-- ==== Sys2Proof/Laws/Exec.lean ====
section
/-!
SUPPORT. Each arm of the dispatch as an equation, so that no later proof unfolds the whole match.
-/

namespace Sys2Proof.Machine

▸ **Prompt**
Please copy the line that holds "SUPPORT. Each arm" and each line under it through the last line above, exactly as they stand, adding nothing.

▸ **Task solution**
SUPPORT. Each arm of the dispatch as an equation, so that no later proof unfolds the whole match.
-/

namespace Sys2Proof.Machine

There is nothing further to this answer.